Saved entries
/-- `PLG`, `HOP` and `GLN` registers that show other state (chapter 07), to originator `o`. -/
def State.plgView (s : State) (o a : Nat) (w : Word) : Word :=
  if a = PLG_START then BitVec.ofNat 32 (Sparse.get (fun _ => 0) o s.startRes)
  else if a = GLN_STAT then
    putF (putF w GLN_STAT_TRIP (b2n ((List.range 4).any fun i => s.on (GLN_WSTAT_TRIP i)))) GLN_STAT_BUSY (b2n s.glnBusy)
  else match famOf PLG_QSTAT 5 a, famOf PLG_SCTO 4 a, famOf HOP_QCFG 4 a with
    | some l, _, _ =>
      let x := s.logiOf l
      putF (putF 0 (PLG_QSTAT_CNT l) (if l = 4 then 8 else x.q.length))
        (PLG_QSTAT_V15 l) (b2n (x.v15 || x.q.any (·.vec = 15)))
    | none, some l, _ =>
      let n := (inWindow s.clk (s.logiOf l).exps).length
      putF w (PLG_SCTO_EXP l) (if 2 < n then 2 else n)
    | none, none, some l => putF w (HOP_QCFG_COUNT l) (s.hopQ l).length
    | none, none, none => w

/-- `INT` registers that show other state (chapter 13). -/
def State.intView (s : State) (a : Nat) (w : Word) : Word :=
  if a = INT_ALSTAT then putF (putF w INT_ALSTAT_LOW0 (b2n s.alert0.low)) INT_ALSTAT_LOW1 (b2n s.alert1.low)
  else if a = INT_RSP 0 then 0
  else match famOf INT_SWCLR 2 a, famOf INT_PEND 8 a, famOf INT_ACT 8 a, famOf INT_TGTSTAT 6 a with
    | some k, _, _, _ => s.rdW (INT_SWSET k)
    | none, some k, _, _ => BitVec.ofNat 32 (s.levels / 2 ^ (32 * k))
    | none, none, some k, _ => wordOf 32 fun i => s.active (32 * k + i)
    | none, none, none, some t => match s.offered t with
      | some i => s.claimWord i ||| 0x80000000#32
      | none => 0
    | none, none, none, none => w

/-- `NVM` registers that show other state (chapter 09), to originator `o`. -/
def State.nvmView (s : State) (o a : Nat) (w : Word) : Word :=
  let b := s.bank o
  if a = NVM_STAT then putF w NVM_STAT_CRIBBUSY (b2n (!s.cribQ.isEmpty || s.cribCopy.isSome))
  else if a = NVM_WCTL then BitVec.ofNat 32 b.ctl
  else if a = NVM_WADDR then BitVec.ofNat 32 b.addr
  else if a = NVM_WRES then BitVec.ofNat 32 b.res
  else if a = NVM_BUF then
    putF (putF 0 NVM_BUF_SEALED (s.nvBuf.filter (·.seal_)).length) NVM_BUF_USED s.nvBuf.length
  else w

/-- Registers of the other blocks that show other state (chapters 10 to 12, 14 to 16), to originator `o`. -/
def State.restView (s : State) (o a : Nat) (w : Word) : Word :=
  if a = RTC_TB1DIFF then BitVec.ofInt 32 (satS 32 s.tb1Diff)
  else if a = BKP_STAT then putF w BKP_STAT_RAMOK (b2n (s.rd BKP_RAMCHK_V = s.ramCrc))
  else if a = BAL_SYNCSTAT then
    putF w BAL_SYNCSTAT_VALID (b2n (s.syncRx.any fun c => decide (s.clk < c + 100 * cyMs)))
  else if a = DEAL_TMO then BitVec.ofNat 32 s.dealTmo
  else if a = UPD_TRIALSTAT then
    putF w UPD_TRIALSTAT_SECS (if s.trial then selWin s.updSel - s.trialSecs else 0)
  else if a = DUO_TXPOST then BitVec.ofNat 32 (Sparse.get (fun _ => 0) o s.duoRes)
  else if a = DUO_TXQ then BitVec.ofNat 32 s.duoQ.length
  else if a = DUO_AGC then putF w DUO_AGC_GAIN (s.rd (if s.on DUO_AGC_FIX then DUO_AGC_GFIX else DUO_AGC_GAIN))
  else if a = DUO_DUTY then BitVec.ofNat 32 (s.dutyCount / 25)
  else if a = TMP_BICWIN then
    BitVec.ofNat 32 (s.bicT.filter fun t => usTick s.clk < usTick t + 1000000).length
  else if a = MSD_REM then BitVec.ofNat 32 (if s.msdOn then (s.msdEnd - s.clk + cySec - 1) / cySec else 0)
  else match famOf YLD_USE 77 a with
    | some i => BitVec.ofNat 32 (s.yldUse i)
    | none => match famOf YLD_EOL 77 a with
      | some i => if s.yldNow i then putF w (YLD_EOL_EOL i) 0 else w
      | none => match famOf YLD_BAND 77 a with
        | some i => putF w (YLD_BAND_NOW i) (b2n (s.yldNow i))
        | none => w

→ **Work item**: The lines sought are those in the data above that include the string "originator"; copy each one.

→ **Solution to this exercise**:
/-- `PLG`, `HOP` and `GLN` registers that show other state (chapter 07), to originator `o`. -/
/-- `NVM` registers that show other state (chapter 09), to originator `o`. -/
/-- Registers of the other blocks that show other state (chapters 10 to 12, 14 to 16), to originator `o`. -/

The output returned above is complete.